Interest in Securities of the Issuer
The 34,570,427 shares of common stock represent 9.9 % of the issued and outstanding shares of common stock of the Issuer which is 347,652,240 according to the latest 10Q filed with the SEC for quarter ending 6/30/2010.
Reporting Person has 100% sole voting power as to the 34,570,427 shares of common stock, Mr. Gotshalk has 9.9% voting power of common stock of the Issuer.
A private transaction was consummated whereas Mr. Ryan Decker received 16,344,573 shares of common stock; the date of the transaction was 9/7/2010. Share price .01, through a Stock Purchase Agreement.
Contracts, Arrangements, Understandings or Relationships with Respect to Securities of the Issuer
Resigned as of May 22, 2010 as an Officer and Director.

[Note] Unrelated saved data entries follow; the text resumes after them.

/-- PowerTransitions: a write to the next event that meets the entry to IDLE, nearer and farther than the exit. -/
theorem witness_IdleEvents :
    let p : Power := { Power.reset with busy := true, target := 1, evWrite := some 5 }
    let x : Inst := { pwrDie p with stream := { Stream.none with inForce := true, power := List.replicate 32 6 } }
    Alive (pkg x) 0 x ∧ Alive (pkg (pwrDie p)) 0 (pwrDie p) ∧ p.state ≠ p.target ∧ p.target < 2 ∧ p.evWrite = some 5
      ∧ (5#32).toNat < x.exitTicks p.target ∧ ¬(5#32).toNat < (pwrDie p).exitTicks p.target :=
  ⟨⟨rfl, rfl⟩, ⟨rfl, rfl⟩, by decide +kernel⟩

/-- PowerCommands: a wake of a running and of a sleeping instance, OFF that is ready and that is refused, a cell. -/
theorem witness_PowerCommands :
    (0x100#32).getLsbD 8 = true ∧ AtWork (pkg (pwrDie Power.reset)) 0 (pwrDie Power.reset) ∧ PortOpen (pkg (pwrDie Power.reset))
    ∧ Power.reset.busy = false ∧ Power.reset.state = 0
    ∧ (let p : Power := { Power.reset with state := 3 }; Alive (pkg (pwrDie p)) 0 (pwrDie p) ∧ 2 ≤ p.state ∧ p.busy = false)
    ∧ (0 : Word) ≠ 0x0FF00FF0#32 ∧ 0 < (pwrDie Power.reset).cellsBuilt
    ∧ (Power.reset.ctrl.getLsbD 9 && ((pwrDie Power.reset).cell 0).noWork) = true ∧ (cellK (slotT [])).noWork = false
    ∧ (pkg (pwrDie Power.reset)).quiet 0 (pwrDie Power.reset) 3 = false
    ∧ (let p : Power := { Power.reset with state := 1 };
      AtWork (pkg (pwrDie p)) 0 (pwrDie p) ∧ PortOpen (pkg (pwrDie p)) ∧ (pkg (pwrDie p)).quiet 0 (pwrDie p) 3 = true)
    ∧ (let p : Power := { Power.reset with offTaken := true };
      (pkg (pwrDie p)).insts[0]? = some (pwrDie p) ∧ p.offTaken = true ∧ ∀ n, ((pwrDie p).cell n).spWrites = []) :=
  ⟨by decide, ⟨rfl, rfl⟩, open_pkg _, rfl, rfl, ⟨alive_pwr _ rfl, by decide, rfl⟩, by decide, by decide, by decide +kernel, by decide +kernel,
    by decide +kernel, ⟨⟨rfl, rfl⟩, open_pkg _, by decide +kernel⟩, rfl, rfl, fun _ => rfl⟩

/-- Resets: an instance reset at once and one that waits for a commit, the end of each reset, and each case of the test access
port. -/
theorem witness_Resets :
    (let x := Inst.reset 2 1 200;
      let y : Inst := { Inst.reset 2 1 200 with rst := { Rst.reset with phase := 1 } };
      let s (z : Inst) : State := { State.reset with insts := [Inst.reset 2 0 200, z] };
      AtWork (s x) 1 x ∧ (s x).ss.st ≠ 4 ∧ (s x).fwd.length < 8 ∧ (∀ z ∈ (s x).insts, z.rst.waiting = false)
        ∧ ({ s x with ss := { LoadWin.reset with st := 4 } } : State).ss.st = 4
        ∧ (s y).insts[1]? = some y ∧ y.rst.phase = 1 ∧ 1 ≠ 0
        ∧ ∀ z ∈ (s y).insts, z.mbWait = none ∧ z.keyWait = none ∧ z.win.busy = none)
    ∧ (let x : Inst := { Inst.reset 1 0 200 with rst := { Rst.reset with phase := 2 } };
      (pkg x).insts[0]? = some x ∧ x.rst.phase = 2 ∧ ∀ z ∈ (pkg x).insts, z.mbWait = none ∧ z.keyWait = none ∧ z.win.busy = none)
    ∧ (∀ code, let x : Inst := { Inst.reset 1 0 200 with tapIr := code }; (pkg x).insts[0]? = some x ∧ x.tapIr = code ∧ x.test = false)
    ∧ (Inst.reset 1 0 200).tapIr ≠ 0x20 ∧ (Inst.reset 1 0 200).tapIr ≠ 0x10 ∧ 7 ≤ (Inst.reset 1 0 200).cellsBuilt
    ∧ Wrapper.intest ≠ .bypass ∧ Instrument.sramTest ≠ .clockMonitor ∧ Instrument.sramTest ≠ .selfTestResults :=
  ⟨⟨⟨rfl, rfl⟩, by decide, by decide, by decide +kernel, rfl, rfl, rfl, by decide, by decide +kernel⟩, ⟨rfl, rfl, by decide +kernel⟩,
    fun _ => ⟨rfl, rfl, rfl⟩, by decide, by decide, by decide, by decide, by decide, by decide⟩

/-- Resets: an instance reset behind an older access and with none, at instance 0 and at its end. -/
theorem witness_ResetOrder :
    let f : Fwd := { acc := { addr := 0x200004#24, we := false, data := 0 }, at_ := 1, ans := none }
    let s (fs : List Fwd) : State := { State.reset with insts := [Inst.reset 2 0 200, Inst.reset 2 1 200], fwd := fs }
    let y : Inst := { Inst.reset 2 0 200 with rst := { Rst.reset with phase := 1 } }
    let t : State := { State.reset with insts := [y, Inst.reset 2 1 200] }
    (AtWork (s [f]) 1 (Inst.reset 2 1 200) ∧ PortOpen (s [f]) ∧ (s [f]).behind 1 = true)
      ∧ (AtWork (s []) 0 (Inst.reset 2 0 200) ∧ (s []).fwd.length < 8 ∧ (s []).behind 0 = false ∧ (s []).behind 1 = false)
      ∧ t.insts[0]? = some y ∧ y.rst.phase = 1 ∧ ∀ z ∈ t.insts, z.mbWait = none ∧ z.keyWait = none ∧ z.win.busy = none := by
  refine ⟨⟨⟨rfl, rfl⟩, ⟨by decide, ?_⟩, by decide +kernel⟩, ⟨⟨rfl, rfl⟩, by decide, by decide, by decide⟩, rfl, rfl, by decide +kernel⟩
  rintro g rest h
  cases h; rfl

/-- CellResets: a request to a cell without work and to a busy one, and a reset that ends. -/
theorem witness_CellResets :
    AtWork (pkg (chDie vc0)) 0 (chDie vc0) ∧ PortOpen (pkg (chDie vc0)) ∧ (5#8).toNat < (chDie vc0).cellsBuilt
    ∧ (((die (cellK (slotT []))).cell 0).slots.any fun k => decide (k.phase ≠ .idle)) = true
    ∧ (let x : Inst := { chDie vc0 with rst := { Rst.reset with cellBusy := [5] } };
      (pkg x).insts[0]? = some x ∧ x.rst.cellBusy = 5 :: [] ∧ 5 < x.cellsBuilt) :=
  ⟨work_ch _, open_pkg _, by decide, by decide +kernel, rfl, rfl, by decide⟩

/-- CellFaults: a cell with an open tile, a paused cell, one that retires, one that is retired. -/
theorem witness_CellFaults :
    (let c := cellK (slotT []);
      Alive (pkg (die c)) 0 (die c) ∧ 0 < (die c).cellsBuilt ∧ c.retire = none ∧ (die c).flt.quiesced.getLsbD 0 = false
        ∧ (die c).lstFail.getLsbD 0 = false ∧ c.paused = false ∧ c.recov = [] ∧ 0 ∈ c.openSlots ∧ (c.slot 0).wait = .ready)
    ∧ (let f : CellFault := { code := 0, cls := 2, index := 0, address := 0, handle := 0, time := 0, second := false, prog := none };
      let c : Cell := { Cell.reset with paused := true, fault := some f };
      Alive (pkg (die c)) 0 (die c) ∧ c.paused = true ∧ c.fault = some f ∧ f.prog = none ∧ f.code = 0 ∧ (die c).ownersOn 0 = []
        ∧ c.launchQ = [] ∧ c.faults = [] ∧ c.retire = none)
    ∧ (let c : Cell := { Cell.reset with paused := true, retire := some ([0], 0) };
      Alive (pkg (die c)) 0 (die c) ∧ 0 < (die c).cellsBuilt ∧ c.retire.isSome = true)
    ∧ (let x : Inst := { die Cell.reset with flt := { Flt.reset with quiesced := 1 } };
      Alive (pkg x) 0 x ∧ 0 < x.cellsBuilt ∧ (x.cell 0).retire = none ∧ x.flt.quiesced.getLsbD 0 = true) :=
  ⟨⟨⟨rfl, rfl⟩, built_die _, rfl, by decide +kernel, by decide +kernel, rfl, rfl, by decide +kernel, rfl⟩, ⟨⟨rfl, rfl⟩, rfl, rfl, rfl, rfl,
    by decide +kernel, rfl, rfl, rfl⟩, ⟨⟨rfl, rfl⟩, built_die _, rfl⟩, ⟨rfl, rfl⟩, by decide, rfl, by decide⟩

/-- HubFaults: a degraded hub, a masked fault, a port without and with a transfer's request, a docent that runs, both kinds of
injection. -/
theorem witness_HubFaults :
    (∀ f : Flt, f.failstop = false → f.clockLost = false →
      let x : Inst := { chDie vc0 with flt := f };
      AtWork (pkg x) 0 x ∧ Alive (pkg x) 0 x ∧ x.savesMigration = false ∧ x.seReqs = [] ∧ uncOk x (.tlb 0) = true)
    ∧ PortOpen (pkg (chDie vc0)) ∧ Flt.reset.injected = none ∧ Flt.reset.degraded = false ∧ Flt.reset.ctrl % 2 = 0 ∧ Flt.reset.ctrl = 2
    ∧ Flt.reset.failstop = false ∧ Flt.reset.clockLost = false
    ∧ (let f : Flt := { Flt.reset with degraded := true }; f.degraded = true ∧ f.failstop = false ∧ f.clockLost = false ∧ f.injected = none)
    ∧ (let t : Xfer := { xfer0 with phase := .reading };
      let q : SeReq := { port := 3, ident := 0, xfer := some 0, reads := [read0 false], writes := [], again := false };
      let x : Inst := { xferDie t with seReqs := [q] };
      Alive (pkg x) 0 x ∧ x.flt.injected = none ∧ x.xfer t.id = some t
        ∧ (x.seReqs.filter fun r => r.port == 3 && decide (r.xfer = some t.id)).head? = some q)
    ∧ (0x80000000#32).getLsbD 31 = true ∧ (0x80000000#32).toNat / 2 ^ 24 % 2 ^ 4 ≠ 5 ∧ (0x80000000#32).toNat / 2 ^ 24 % 2 ^ 4 < 9 := by
  refine ⟨fun f h1 h2 => ?_, open_pkg _, rfl, rfl, rfl, rfl, rfl, rfl, by decide, ⟨⟨rfl, rfl⟩, rfl, rfl, by decide +kernel⟩, by decide⟩
  have h : ({ chDie vc0 with flt := f } : Inst).alive = true := by
    show (decide True && !f.failstop && !f.clockLost && !false && !false) = true
    rw [h1, h2]; rfl
  refine ⟨⟨rfl, ?_⟩, ⟨rfl, h⟩, rfl, rfl, rfl⟩
  show (Inst.alive _ && decide (0 ≤ 1) && !(false && decide (2 ≤ 0))) = true
  rw [h]; rfl

/-- HubFaults: a port's fault with nothing in flight, and with a channel's save area; a repeat that has ended; a staged line that
is lost. -/
theorem witness_PortRepeats :
    (let x := chDie vc0;
      Alive (pkg x) 0 x ∧ x.flt.injected = none ∧ x.savesMigration = false ∧ x.seReqs = [] ∧ (x.vcs.map Prod.fst).filter x.atArea = []
        ∧ x.xfers = [] ∧ x.flt.mends = [])
    ∧ (let c : Vc := { vc0 with st := .suspending, stopped := true };
      let x := chDie c;
      Alive (pkg x) 0 x ∧ x.flt.injected = none ∧ x.savesMigration = false ∧ x.seReqs = [] ∧ (x.vcs.map Prod.fst).filter x.atArea = [0]
        ∧ (x.vc 0).st = .suspending)
    ∧ (let m : PortFault := { port := 3, cls := 7, index := 5, handle := 0x00010000#32, time := 0, second := false, perm := false, xfers := [0], vcs := [] };
      let y : Inst := { xferDie { xfer0 with phase := .reading } with flt := { Flt.reset with mends := [m] } };
      y.flt.mends = [m] ∧ y.repeating m = false)
    ∧ (let t : Xfer := { xfer0 with phase := .reading, got := [{ va := 0x400, data := 0, bad := false }] };
      let x := xferDie t;
      Alive (pkg x) 0 x ∧ x.flt.injected = none ∧ x.flt.ctrl % 2 = 0 ∧ x.xfer t.id = some t ∧ t.phase = .reading) :=
  ⟨⟨⟨rfl, rfl⟩, rfl, rfl, rfl, by decide, rfl, rfl⟩, ⟨⟨rfl, rfl⟩, rfl, by decide, rfl, by decide, rfl⟩, ⟨rfl, by decide⟩,
    ⟨⟨rfl, rfl⟩, rfl, by decide, rfl, rfl⟩⟩

/-- DieLinks: a port that is up, in a package of two dies, with the flit it expects, one for another die, one without room,
the other types, and a fifth resend; a port in training, and a package of one. -/
theorem witness_DieLinks :
    (let x := Inst.reset 2 0 200;
      let s (z : Inst) : State := { State.reset with insts := [z, Inst.reset 2 1 200] };
      let f : Flit := { typ := 1, cls := 1, seq := 0, ack := 0, src := 1, dst := 0, used := 16, msgs := [.fenceAdd 3 1] };
      let g : Flit := { f with dst := 1 };
      let full : Inst := { x with west := { x.west with replay := List.replicate 128 g } };
      let tired : Inst := { x with east := { x.east with resends := 4 } };
      let down : Inst := { x with east := { Port.down with training := true } };
      (∀ z, (z = x ∨ z = full ∨ z = tired) → AtWork (s z) 0 z ∧ PortOpen (s z) ∧ (z.port true).up = true ∧ z.flt.injected = none ∧ z.id = 0
        ∧ 2 ≤ (s z).insts.length)
      ∧ f.typ = 1 ∧ f.seq = (x.port true).rxSeq ∧ f.dst.toNat = x.id ∧ f.msgs = [.fenceAdd 3 1] ∧ f.cls = 1 ∧ ({ f with cls := 2 } : Flit).cls ≠ 1
      ∧ g.typ = 1 ∧ g.seq = (x.port true).rxSeq ∧ g.dst.toNat ≠ x.id ∧ (x.port false).up = true ∧ (x.port false).replay.length < 128
      ∧ 128 ≤ (full.port false).replay.length ∧ ({ f with typ := 3 } : Flit).typ = 3 ∧ ({ f with typ := 2 } : Flit).typ ≠ 1
      ∧ (x.port true).resends < 4 ∧ 4 ≤ (tired.port true).resends ∧ ({ f with msgs := [] } : Flit).msgs = []
      ∧ (s down).insts[0]? = some down ∧ PortOpen (s down) ∧ (down.port true).up = false ∧ (down.port true).training = true)
    ∧ (pkg (chDie vc0)).insts[0]? = some (chDie vc0) ∧ (pkg (chDie vc0)).insts.length < 2 := by
  refine ⟨⟨?_, by decide, by decide, by decide, rfl, by decide, by decide, by decide, by decide, by decide, rfl, by decide,
    Nat.le_of_eq List.length_replicate.symm, rfl, by decide, by decide, by decide, rfl, rfl, ⟨(by decide : 0 < 8), fun _ _ h => nomatch h⟩, rfl, rfl⟩,
    rfl, by decide⟩
  rintro z (rfl | rfl | rfl) <;> exact ⟨⟨rfl, rfl⟩, ⟨(by decide : 0 < 8), fun _ _ h => nomatch h⟩, rfl, rfl, rfl, (by decide : 2 ≤ 2)⟩

/-- DieLinks: a flit that uses no payload byte, and a port that goes down with a flit that it still holds. -/
theorem witness_LinkEnds :
    let f : Flit := { typ := 1, cls := 1, seq := 0, ack := 0, src := 1, dst := 0, used := 16, msgs := [.fenceAdd 3 1] }
    let x : Inst := { Inst.reset 2 0 200 with east := { (Inst.reset 2 0 200).east with replay := [f] } }
    let s : State := { State.reset with insts := [x, Inst.reset 2 1 200] }
    f.used ≠ 0 ∧ ({ f with used := 0 } : Flit).used = 0 ∧ s.insts[0]? = some x ∧ (x.port true).up = true ∧ (x.port true).replay = [f]
      ∧ f.cls = 1 ∧ f.msgs = [.fenceAdd 3 1] ∧ ∀ w ∈ s.insts, w.rst.waiting = false :=
  ⟨by decide, rfl, rfl, rfl, rfl, rfl, rfl, by decide +kernel⟩

/-- LoadWindowKept: a step from a state that keeps the invariant. -/
theorem witness_LoadWindowKept :
    let s : State := { ssPkg 0 [] with pending := [.ssOpen] }
    Inv s ∧ ∃ t, step s = .next t := by
  refine ⟨⟨by decide, by decide, by decide⟩, ⟨_, rfl⟩⟩

/-! ### The worked examples of the spec -/

/-- 02_formats, the FB4 block of 16. -/
def fb4Inputs : List Word := [0x40300000#32, 0xBFA66666#32, 0x3DCCCCCD#32, 0#32, 0x80000000#32, 0x3F3D70A4#32, 0x3F800000#32,
  0xC00CCCCD#32, 0x3E851EB8#32, 0x3EC00000#32, 0xBE000000#32, 0x3FCCCCCD#32, 0x40200000#32, 0xC0300000#32, 0x3F19999A#32,
  0x3FE00000#32]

Material to Be Filed as Exhibits
After reasonable inquiry and to the best of my knowledge and belief, I certify that the information set forth in this statement is true, complete and correct.
/s/ Kyle Gotshalk
The original statement shall be signed by each person on whose behalf the statement is filed or his authorized representative. If the statement is signed on behalf of a person by his authorized representative (other than an executive officer or general partner of the filing person), evidence of the representative's authority to sign on behalf of such person shall be filed with the statement: provided, however, that a power of attorney for this purpose which is already on file with the Commission may be incorporated by reference. The name and any title of each person who signs the statement shall be typed or printed beneath his signature.